◆ What the task requires
Below are records; reproduce exactly the lines from the one that has "def State.anyFloatDemand (s" through the one that has "def State.withdrawFloatRise (s", ends included, and nothing more.

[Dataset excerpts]
=-=-=-=-=
theorem wf_releaseSegment (x : Segment) : (s.releaseSegment x).memoryWf = true := by
  grind [State.releaseSegment, State.mapCap, wf_setLevel, wf_pumpSegments, wf_raiseEvent, State.memoryWf]

theorem wf_evSegmentDone : (evSegmentDone s).memoryWf = true := by
  grind [evSegmentDone, wf_pumpSegments, wf_releaseSegment, wf_frameGone, State.emit, State.setPort, wf_push, State.memoryWf]

theorem wf_exportFirst : s.exportFirst.memoryWf = true := by
  grind [State.exportFirst, wf_evSegmentDone, State.memoryWf]

theorem wf_evCaptureWindowClose : (evCaptureWindowClose s).memoryWf = true := by
  grind [evCaptureWindowClose, wf_exportFirst, State.mapCap, wf_freeze, wf_foldl, wf_foldl_fst, State.memoryWf]

theorem wf_fireDetector (n idx : Nat) (value : Int) : (s.fireDetector n idx value).memoryWf = true := by
  grind [State.fireDetector, wf_raiseEvent, State.setDet, State.mapCap, State.memoryWf]

theorem wf_offerOutput (chain series label : Nat) (x : Int) (weight : Nat) (gap : Bool) : (s.offerOutput chain series label x
    weight gap).memoryWf = true := by
  grind [State.offerOutput, State.setDet, State.mapCap, wf_fireDetector, wf_foldl, wf_foldl_fst, State.memoryWf]

theorem wf_offerEdge (pin : Nat) (rising : Bool) (idx : Nat) : (s.offerEdge pin rising idx).memoryWf = true := by
  grind [State.offerEdge, State.setDet, State.mapCap, wf_fireDetector, wf_foldl, wf_foldl_fst, State.memoryWf]

theorem wf_doCapSetSegment (c : Cmd) : (doCapSetSegment c s).st.memoryWf = true := by
  unfold doCapSetSegment
  dsimp only
  repeat' split
  all_goals exact hwf

theorem wf_doCapSetDetector (c : Cmd) : (doCapSetDetector c s).st.memoryWf = true := by
  grind [doCapSetDetector, Res.bad, Res.ok, State.setDet, State.mapCap, State.draw, State.memoryWf]

theorem wf_doCapArm (c : Cmd) : (doCapArm c s).st.memoryWf = true := by
  grind [doCapArm, Res.bad, Res.ok, State.mapCap, State.memoryWf]

theorem wf_doCapTrigger (c : Cmd) : (doCapTrigger c s).st.memoryWf = true := by
  grind [doCapTrigger, Res.bad, Res.ok, State.mapCap, State.memoryWf]

theorem wf_doCapGetStatus (c : Cmd) : (doCapGetStatus c s).st.memoryWf = true := by
  dsimp only [doCapGetStatus]
  repeat' split
  all_goals exact hwf

theorem wf_offerChain (n step : Nat) (d : Dest) (l : List ChainOut) : (s.offerChain n step d l).1.memoryWf = true := by
  grind [State.offerChain, State.setChain, State.mapFilt, wf_handFrame, State.setBeamSet, State.memoryWf]

theorem wf_emitOutputs (n visit step : Nat) (outs : List ChainOut) : (s.emitOutputs n visit step outs).memoryWf = true := by
  grind [State.emitOutputs, wf_offerOutput, wf_offerChain, wf_beamLoss, wf_foldl, wf_foldl_fst, State.memoryWf]

theorem wf_handChains (n channel visit : Nat) (samples : List (List BeamSample)) (intervals : List Interval) (valid : List Nat)
    : (s.handChains n channel visit samples intervals valid).memoryWf = true := by
  grind [State.handChains, State.setChain, State.mapFilt, wf_foldl, wf_foldl_fst, State.memoryWf]

theorem wf_evChainVisitProcess (chain : Fin 32) : (evChainVisitProcess chain s).memoryWf = true := by
  grind [evChainVisitProcess, State.setChain, State.mapFilt, wf_chainGap, State.settleSyncs, wf_emitOutputs, State.memoryWf]

theorem wf_decSync (idx : Nat) : (s.decSync idx).memoryWf = true := by
  grind [State.decSync, State.mapFilt, State.memoryWf]

theorem wf_evFilterSwapDone : (evFilterSwapDone s).memoryWf = true := by
  grind [evFilterSwapDone, wf_filtersDone, State.mapFilt, wf_finishFilters, State.memoryWf]

theorem wf_swapFilters (mask idx : Nat) : (s.swapFilters mask idx).memoryWf = true := by
  grind [State.swapFilters, wf_finishFilters, State.mapFilt, State.setChain, wf_foldl, wf_foldl_fst, State.memoryWf]

theorem wf_doFiltSetChain (c : Cmd) : (doFiltSetChain c s).st.memoryWf = true := by
  grind [doFiltSetChain, Res.bad, Res.fail, Res.ok, State.setChain, State.mapFilt, State.memoryWf]

theorem wf_doFiltEnable (c : Cmd) : (doFiltEnable c s).st.memoryWf = true := by
  grind [doFiltEnable, Res.bad, Res.fail, Res.ok, State.setChain, State.mapFilt, wf_foldl, wf_foldl_fst, State.memoryWf]

theorem wf_doFiltSync (c : Cmd) : (doFiltSync c s).st.memoryWf = true := by
  grind [doFiltSync, Res.fail, Res.ok, wf_raiseEvent, State.memoryWf]

theorem wf_doFiltLoadCoef (c : Cmd) : (doFiltLoadCoef c s).st.memoryWf = true := by
  grind [doFiltLoadCoef, Res.bad, Res.fail, Res.ok, State.setChain, State.mapFilt, wf_foldl, wf_foldl_fst, State.memoryWf]

theorem wf_doFiltApply (c : Cmd) : (doFiltApply c s).st.memoryWf = true := by
  grind [doFiltApply, Res.fail, Res.ok, wf_swapFilters, State.memoryWf]

theorem wf_doFiltGetChain (c : Cmd) : (doFiltGetChain c s).st.memoryWf = true := by
  dsimp only [doFiltGetChain]
  repeat' split
  all_goals exact hwf

theorem wf_discardSlot (slot tile : Nat) (diag pres : Bool) : (s.discardSlot slot tile diag pres).memoryWf = true := by
  grind [State.discardSlot, State.mapTile, State.setSlot, State.mapBas, wf_raise, State.setTileInfo, State.memoryWf]

theorem wf_checkSlots (w : TileWork) : (s.checkSlots w).1.memoryWf = true := by
  grind [State.checkSlots, State.mapTile, wf_discardSlot, wf_foldl, wf_foldl_fst, State.memoryWf]

theorem wf_accTraffic (c : Nat) (g : Integ) : (s.accTraffic c g).memoryWf = true := by
  grind [State.accTraffic, wf_engineRange, wf_engineRecords, State.memoryWf]

theorem wf_accumulate (w : TileWork) : (s.accumulate w).memoryWf = true := by
  grind [State.accumulate, wf_checkSlots, State.mapBas, State.setInteg, wf_accTraffic, State.memoryWf]

theorem wf_visitBeams (w : TileWork) : (s.visitBeams w).memoryWf = true := by
  grind [State.visitBeams, wf_formBeams, wf_handChains, wf_foldl, wf_foldl_fst, State.memoryWf]

theorem wf_roundVisitDone (w : TileWork) : (s.roundVisitDone w).memoryWf = true := by
  grind [State.roundVisitDone, wf_showRound, State.mapRound, State.mapLoad, State.memoryWf]

theorem wf_evBasaltVisitProcess : (evBasaltVisitProcess s).memoryWf = true := by
  grind [evBasaltVisitProcess, wf_catchUp, State.mapStg, wf_skipOthers, State.forgetVisit, State.mapBas, wf_visitBeams,
    wf_accumulate, wf_endInteg, wf_settleSched, State.settleSyncs, State.mapFilt, State.settleDumps, State.mapDump,
    wf_settleLost, State.memoryWf]

theorem wf_evTileVisitComplete (slot : Nat) (upsets : List Upset) : (evTileVisitComplete slot upsets s).memoryWf = true := by
  grind [evTileVisitComplete, State.mapTile, State.setSlot, State.setTileInfo, wf_tryStop, wf_roundVisitDone, State.mapStg,
    State.setBank, State.memoryWf]

theorem wf_doCorrSetPreload (c : Cmd) : (doCorrSetPreload c s).st.memoryWf = true := by
  dsimp only [doCorrSetPreload]
  split
  · exact hwf
  · split
    · exact hwf
    · exact hwf

theorem wf_doCorrLoadFringe (c : Cmd) : (doCorrLoadFringe c s).st.memoryWf = true := by
  grind [doCorrLoadFringe, Res.bad, Res.fail, Res.ok, State.mapBas, wf_foldl, wf_foldl_fst, State.memoryWf]

theorem wf_doCorrSetRotation (c : Cmd) : (doCorrSetRotation c s).st.memoryWf = true := by
  grind [doCorrSetRotation, Res.bad, Res.fail, Res.ok, State.mapBas, State.memoryWf]

theorem wf_doCorrSetCombine (c : Cmd) : (doCorrSetCombine c s).st.memoryWf = true := by
  grind [doCorrSetCombine, Res.bad, Res.fail, Res.ok, State.mapBas, State.memoryWf]

theorem wf_doCorrGetAccum (c : Cmd) : (doCorrGetAccum c s).st.memoryWf = true := by
  dsimp only [doCorrGetAccum]
  repeat' split
  all_goals exact hwf

theorem wf_doCorrSetDump (c : Cmd) : (doCorrSetDump c s).st.memoryWf = true := by
  grind [doCorrSetDump, Res.bad, Res.fail, Res.ok, State.mapDump, State.memoryWf]

theorem wf_doCorrDumpAt (c : Cmd) : (doCorrDumpAt c s).st.memoryWf = true := by
  grind [doCorrDumpAt, Res.bad, Res.fail, Res.ok, State.scheduleDump, State.mapDump, State.memoryWf]

theorem wf_doCorrMapDest (c : Cmd) : (doCorrMapDest c s).st.memoryWf = true := by
  grind [doCorrMapDest, Res.bad, Res.fail, wf_settleLost, Res.ok, State.mapDump, wf_foldl, wf_foldl_fst, State.memoryWf]

theorem wf_doCorrGetDump (c : Cmd) : (doCorrGetDump c s).st.memoryWf = true := by
  dsimp only [doCorrGetDump]
  repeat' split
  all_goals exact hwf

theorem wf_doCorrSetDest (c : Cmd) : (doCorrSetDest c s).st.memoryWf = true := by
  grind [doCorrSetDest, Res.bad, Res.ok, State.mapDump, State.memoryWf]

theorem wf_doBeamSetDest (c : Cmd) : (doBeamSetDest c s).st.memoryWf = true := by
  grind [doBeamSetDest, Res.bad, Res.fail, Res.ok, State.memoryWf]

theorem wf_doCapSetDest (c : Cmd) : (doCapSetDest c s).st.memoryWf = true := by
  grind [doCapSetDest, Res.bad, Res.ok, wf_pumpSegments, State.mapCap, State.memoryWf]
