-- ==== Sys2Proof/Machine/BayBlock.lean ====
section
/-! DEFINITION. The Bay Block (chapter 1): one bay record's events as operations on the record, each with the notice and
the request it raises, and the operation that carries them out on the part. -/

namespace Sys2Proof.Machine

/-- What an event of a bay does: the record after it, and whether it posts LOW_SUCTION and requests a re-evaluation. -/
structure BayEffect where
  bay         : Bay
  postSuction : Bool := false
  request     : Bool := false
deriving DecidableEq, Repr

/-- Recompute the level used by R8 and evaluate LOW_SUCTION by R15, with the notice and the request of R16. -/
def Bay.recompute (b : Bay) : BayEffect :=
  let b1 := { b with levelUsed := b.levelByR8 }
  let low := b1.lowSuctionByR15
  { bay := { b1 with lowSuction := low }, postSuction := low && !b.lowSuction, request := low != b.lowSuction }

/-- A level report taken (R5). The ageing of a mark that is due and not taken yet stays due (R7). -/
def Bay.report (b : Bay) (level : Int) : BayEffect := Bay.recompute { b with reported := some level, age := 0 }

/-- The bay's part of a second mark (R6), but for an ageing at which freshness falls: that one becomes due and is the
step FRESHNESS_FALL (R7, R9). -/
def Bay.tick (b : Bay) : Bay :=
  if b.reported.isNone then b
  else if fallAge (b.age + 1) then { b with ageDue := true }
  else { b with age := nextAge b.age }

/-- The bay's ageing of a mark, where it is due: the age counts, and at 60 or 300 freshness falls and the level used is
recomputed (R7, R9). The second component: LEVEL_AGED is posted. -/
def Bay.takeAgeing (b : Bay) : BayEffect × Bool :=
  if !b.ageDue then ({ bay := b }, false)
  else if b.reported.isNone then ({ bay := { b with ageDue := false } }, false)
  else
    let b1 := { b with age := nextAge b.age, ageDue := false }
    if fallAge b1.age then (b1.recompute, true) else ({ bay := b1 }, false)

/-- Float demand after a rise, and whether it requests a re-evaluation (R11, R12). -/
def Bay.demandAfterRise (b : Bay) : Bool × Bool :=
  match b.cfg.floatMode with
  | .selfClearing => (true, true)
  | .latched => (true, !b.floatDemand)

/-- A rise of FLOAT (R10, R11, R12). -/
def Bay.floatRise (b : Bay) : BayEffect :=
  let e := Bay.recompute { b with floatInput := true, floatDemand := b.demandAfterRise.1 }
  { e with request := e.request || b.demandAfterRise.2 }

/-- A fall of FLOAT (R10, R11, R12). -/
def Bay.floatFall (b : Bay) : BayEffect :=
  match b.cfg.floatMode with
  | .selfClearing => { Bay.recompute { b with floatInput := false, floatDemand := false } with request := true }
  | .latched => Bay.recompute { b with floatInput := false }

/-- A bay configuration takes effect (R17): a change of floor, float level or float mode recomputes (R9); a change to
SELF_CLEARING that finds float demand active with the float input low ends it. -/
def Bay.configure (b : Bay) (c : BayConfig) : BayEffect :=
  let ends := b.cfg.floatMode = .latched && c.floatMode = .selfClearing && b.floatDemand && !b.floatInput
  let b1 := { b with cfg := c, floatDemand := b.floatDemand && !ends }
  if c.floor = b.cfg.floor && c.floatLevel = b.cfg.floatLevel && c.floatMode = b.cfg.floatMode then { bay := b1 }
  else
    let e := b1.recompute
    { e with request := e.request || ends }

/-- The bay record after a reset (R18), with its configuration and its FLOAT line as they stand. -/
def Bay.afterReset (b : Bay) : Bay :=
  { reported := none, age := 0, ageDue := false, floatInput := b.floatInput, floatDemand := b.floatInput
    lowSuction := false, levelUsed := b.cfg.floatLevel, cfg := b.cfg }

/-- Carry out an event of bay `d`. -/
def State.applyBay (s : State) (d : District) (e : BayEffect) : State :=
  ((s.setBay d e.bay).onlyIf e.postSuction fun s => s.postTo (.district d) .lowSuction).onlyIf e.request
    State.requestEvaluation

/-- Some bay has float demand active. -/
def State.anyFloatDemand (s : State) : Bool := districts.any fun d => (s.bays.get d).floatDemand

/-- Withdraw FLOAT_RISE when the float demand of bay `d` has ended (R14). -/
def State.withdrawFloatRise (s : State) (d : District) : State :=
  (s.withdraw (.district d) .floatRise).onlyIf (!s.anyFloatDemand) fun s => s.withdraw .river .floatRise

/-- A rise of FLOAT taken (R10). -/
def State.floatRise (s : State) (d : District) : State :=
  ((s.applyBay d (s.bays.get d).floatRise).postTo (.district d) .floatRise).postTo .river .floatRise

/-- A fall of FLOAT taken (R10, R11, R14): in SELF_CLEARING mode float demand ends and FLOAT_RISE is withdrawn. -/
def State.floatFall (s : State) (d : District) : State :=
  let b := s.bays.get d
  (s.applyBay d b.floatFall).onlyIf (b.cfg.floatMode = .selfClearing) fun s => s.withdrawFloatRise d

/-- A bay configuration taken over (R17): where it ends float demand, FLOAT_RISE is withdrawn. -/
def State.configureBay (s : State) (d : District) (c : BayConfig) : State :=
  let e := (s.bays.get d).configure c
  (s.applyBay d e).onlyIf ((s.bays.get d).floatDemand && !e.bay.floatDemand) fun s => s.withdrawFloatRise d

/-- The bay's ageing of this mark (R7). -/
def State.ageBay (s : State) (d : District) : State :=
  let r := (s.bays.get d).takeAgeing
  (s.applyBay d r.1).onlyIf r.2 fun s => s.postTo (.district d) .levelAged

end Sys2Proof.Machine
end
=-=-=-=-=
◆ Answer for the task
def State.anyFloatDemand (s : State) : Bool := districts.any fun d => (s.bays.get d).floatDemand

/-- Withdraw FLOAT_RISE when the float demand of bay `d` has ended (R14). -/
def State.withdrawFloatRise (s : State) (d : District) : State :=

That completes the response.